Rivos is seeking a DL Communications Collectives SW Engineer to join their team working on improving the Deep Learning ecosystem. This role involves designing and implementing highly optimized communication collectives libraries similar to UCC and NCCL. The ideal candidate will work closely with hardware and software teams to ensure efficient data communication and synchronization across multiple AI accelerators in a distributed system.
Key responsibilities include building communication components of an AI Software Stack, porting AI Software to new hardware platforms, and optimizing communication within AI applications. The engineer will design and implement various communication collectives, optimize algorithms for multi-node clusters, and ensure low-latency, high-bandwidth communication across multi-GPU setups.

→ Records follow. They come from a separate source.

-- ==== Sys2Proof/Laws/PerInstr.lean ====
section
/-! SUPPORT. Statements made per instruction: the round trip through the encoder and the decoder. -/

namespace Sys2Proof

/- One theorem after another: side by side they would all wait for the decoder's equations at once. -/
set_option Elab.async false

/-- A well-formed instruction's canonical word decodes to it (30_encoding R95 to R100). -/
def Laws.RoundTrip.Statement (i : Instr) : Prop := i.wellFormed = true → decode (encode i) = .instr i

/-! ## The decoder on each format -/

theorem decode_formatA_sys (nnn : Addr12) (h1 : nnn ≠ 0x0E0#12) (h2 : nnn ≠ 0x0EE#12) :
    decode (formatA 0x0#4 nnn) = .instr (.sys nnn) := by
  have hne : ∀ k : Addr12, nnn ≠ k → formatA 0x0#4 nnn ≠ formatA 0x0#4 k := fun k hk he => hk (by
    have := congrArg nnnField he
    rwa [nnnField_formatA, nnnField_formatA] at this)
  have e1 : formatA 0x0#4 nnn ≠ 0x00E0#16 := hne 0x0E0#12 h1
  have e2 : formatA 0x0#4 nnn ≠ 0x00EE#16 := hne 0x0EE#12 h2
  simp only [decode, classField_formatA, BitVec.reduceToNat, decodeClass0, if_neg e1, if_neg e2, nnnField_formatA]


theorem Laws.RoundTrip.sys (nnn : Addr12) : Laws.RoundTrip.Statement (.sys nnn) := by
  intro h
  simp only [Instr.wellFormed, Bool.and_eq_true, bne_iff_ne, ne_eq] at h
  exact decode_formatA_sys nnn h.1 h.2

theorem Laws.RoundTrip.cls : Laws.RoundTrip.Statement .cls := by
  intro _; decide

theorem Laws.RoundTrip.ret : Laws.RoundTrip.Statement .ret := by
  intro _; decide

theorem Laws.RoundTrip.jp (nnn : Addr12) : Laws.RoundTrip.Statement (.jp nnn) := by
  intro _; simp [encode, decode, classField_formatA, nnnField_formatA]

theorem Laws.RoundTrip.call (nnn : Addr12) : Laws.RoundTrip.Statement (.call nnn) := by
  intro _; simp [encode, decode, classField_formatA, nnnField_formatA]

theorem Laws.RoundTrip.seByte (x : Reg) (kk : Byte) : Laws.RoundTrip.Statement (.seByte x kk) := by
  intro _; simp [encode, decode, classField_formatK, xField_formatK, kkField_formatK]

theorem Laws.RoundTrip.sneByte (x : Reg) (kk : Byte) : Laws.RoundTrip.Statement (.sneByte x kk) := by
  intro _; simp [encode, decode, classField_formatK, xField_formatK, kkField_formatK]

theorem Laws.RoundTrip.seReg (x : Reg) (y : Reg) : Laws.RoundTrip.Statement (.seReg x y) := by
  intro _; simp [encode, decode, classField_formatR, xField_formatR, yField_formatR]

theorem Laws.RoundTrip.ldByte (x : Reg) (kk : Byte) : Laws.RoundTrip.Statement (.ldByte x kk) := by
  intro _; simp [encode, decode, classField_formatK, xField_formatK, kkField_formatK]

theorem Laws.RoundTrip.addByte (x : Reg) (kk : Byte) : Laws.RoundTrip.Statement (.addByte x kk) := by
  intro _; simp [encode, decode, classField_formatK, xField_formatK, kkField_formatK]

theorem Laws.RoundTrip.ldReg (x : Reg) (y : Reg) : Laws.RoundTrip.Statement (.ldReg x y) := by
  intro _; simp [encode, decode, classField_formatR, decodeClass8, nField_formatR, xField_formatR, yField_formatR]

theorem Laws.RoundTrip.orReg (x : Reg) (y : Reg) : Laws.RoundTrip.Statement (.orReg x y) := by
  intro _; simp [encode, decode, classField_formatR, decodeClass8, nField_formatR, xField_formatR, yField_formatR]

theorem Laws.RoundTrip.andReg (x : Reg) (y : Reg) : Laws.RoundTrip.Statement (.andReg x y) := by
  intro _; simp [encode, decode, classField_formatR, decodeClass8, nField_formatR, xField_formatR, yField_formatR]

theorem Laws.RoundTrip.xorReg (x : Reg) (y : Reg) : Laws.RoundTrip.Statement (.xorReg x y) := by
  intro _; simp [encode, decode, classField_formatR, decodeClass8, nField_formatR, xField_formatR, yField_formatR]

theorem Laws.RoundTrip.addReg (x : Reg) (y : Reg) : Laws.RoundTrip.Statement (.addReg x y) := by
  intro _; simp [encode, decode, classField_formatR, decodeClass8, nField_formatR, xField_formatR, yField_formatR]

theorem Laws.RoundTrip.subReg (x : Reg) (y : Reg) : Laws.RoundTrip.Statement (.subReg x y) := by
  intro _; simp [encode, decode, classField_formatR, decodeClass8, nField_formatR, xField_formatR, yField_formatR]

theorem Laws.RoundTrip.shr (x : Reg) (y : Reg) : Laws.RoundTrip.Statement (.shr x y) := by
  intro _; simp [encode, decode, classField_formatR, decodeClass8, nField_formatR, xField_formatR, yField_formatR]

theorem Laws.RoundTrip.subnReg (x : Reg) (y : Reg) : Laws.RoundTrip.Statement (.subnReg x y) := by
  intro _; simp [encode, decode, classField_formatR, decodeClass8, nField_formatR, xField_formatR, yField_formatR]

theorem Laws.RoundTrip.shl (x : Reg) (y : Reg) : Laws.RoundTrip.Statement (.shl x y) := by
  intro _; simp [encode, decode, classField_formatR, decodeClass8, nField_formatR, xField_formatR, yField_formatR]

theorem Laws.RoundTrip.sneReg (x : Reg) (y : Reg) : Laws.RoundTrip.Statement (.sneReg x y) := by
  intro _; simp [encode, decode, classField_formatR, xField_formatR, yField_formatR]

theorem Laws.RoundTrip.ldI (nnn : Addr12) : Laws.RoundTrip.Statement (.ldI nnn) := by
  intro _; simp [encode, decode, classField_formatA, nnnField_formatA]

theorem Laws.RoundTrip.jpV0 (nnn : Addr12) : Laws.RoundTrip.Statement (.jpV0 nnn) := by
  intro _; simp [encode, decode, classField_formatA, nnnField_formatA]

theorem Laws.RoundTrip.rnd (x : Reg) (kk : Byte) : Laws.RoundTrip.Statement (.rnd x kk) := by
  intro _; simp [encode, decode, classField_formatK, xField_formatK, kkField_formatK]

theorem Laws.RoundTrip.drw (x : Reg) (y : Reg) (n : Nibble) : Laws.RoundTrip.Statement (.drw x y n) := by
  intro _; simp [encode, decode, classField_formatR, xField_formatR, yField_formatR, nField_formatR]

theorem Laws.RoundTrip.skp (x : Reg) : Laws.RoundTrip.Statement (.skp x) := by
  intro _; simp [encode, decode, classField_formatK, decodeClassE, kkField_formatK, xField_formatK]

theorem Laws.RoundTrip.sknp (x : Reg) : Laws.RoundTrip.Statement (.sknp x) := by
  intro _; simp [encode, decode, classField_formatK, decodeClassE, kkField_formatK, xField_formatK]

theorem Laws.RoundTrip.ldVxDt (x : Reg) : Laws.RoundTrip.Statement (.ldVxDt x) := by
  intro _; simp [encode, decode, classField_formatK, decodeClassF, kkField_formatK, xField_formatK]

theorem Laws.RoundTrip.ldVxK (x : Reg) : Laws.RoundTrip.Statement (.ldVxK x) := by
  intro _; simp [encode, decode, classField_formatK, decodeClassF, kkField_formatK, xField_formatK]

theorem Laws.RoundTrip.ldDtVx (x : Reg) : Laws.RoundTrip.Statement (.ldDtVx x) := by
  intro _; simp [encode, decode, classField_formatK, decodeClassF, kkField_formatK, xField_formatK]

theorem Laws.RoundTrip.ldStVx (x : Reg) : Laws.RoundTrip.Statement (.ldStVx x) := by
  intro _; simp [encode, decode, classField_formatK, decodeClassF, kkField_formatK, xField_formatK]

theorem Laws.RoundTrip.addI (x : Reg) : Laws.RoundTrip.Statement (.addI x) := by
  intro _; simp [encode, decode, classField_formatK, decodeClassF, kkField_formatK, xField_formatK]

theorem Laws.RoundTrip.ldF (x : Reg) : Laws.RoundTrip.Statement (.ldF x) := by
  intro _; simp [encode, decode, classField_formatK, decodeClassF, kkField_formatK, xField_formatK]

theorem Laws.RoundTrip.ldB (x : Reg) : Laws.RoundTrip.Statement (.ldB x) := by
  intro _; simp [encode, decode, classField_formatK, decodeClassF, kkField_formatK, xField_formatK]

theorem Laws.RoundTrip.ldMemVx (x : Reg) : Laws.RoundTrip.Statement (.ldMemVx x) := by
  intro _; simp [encode, decode, classField_formatK, decodeClassF, kkField_formatK, xField_formatK]

theorem Laws.RoundTrip.ldVxMem (x : Reg) : Laws.RoundTrip.Statement (.ldVxMem x) := by
  intro _; simp [encode, decode, classField_formatK, decodeClassF, kkField_formatK, xField_formatK]

end Sys2Proof
end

The ideal candidate should have a strong background in GPU architectures, parallel and distributed algorithms, and experience with network interconnects. Proficiency in communication collectives libraries, deep learning frameworks, and low-level performance optimization on GPU architectures is crucial. The role requires excellent problem-solving skills, strong communication abilities, and the capacity to work effectively in a fast-paced, collaborative environment.
Rivos offers the opportunity to work with industry veterans, learning technical and organizational skills while contributing to open-source projects. This position is perfect for someone passionate about advancing AI technology and eager to tackle complex challenges in distributed computing and machine learning.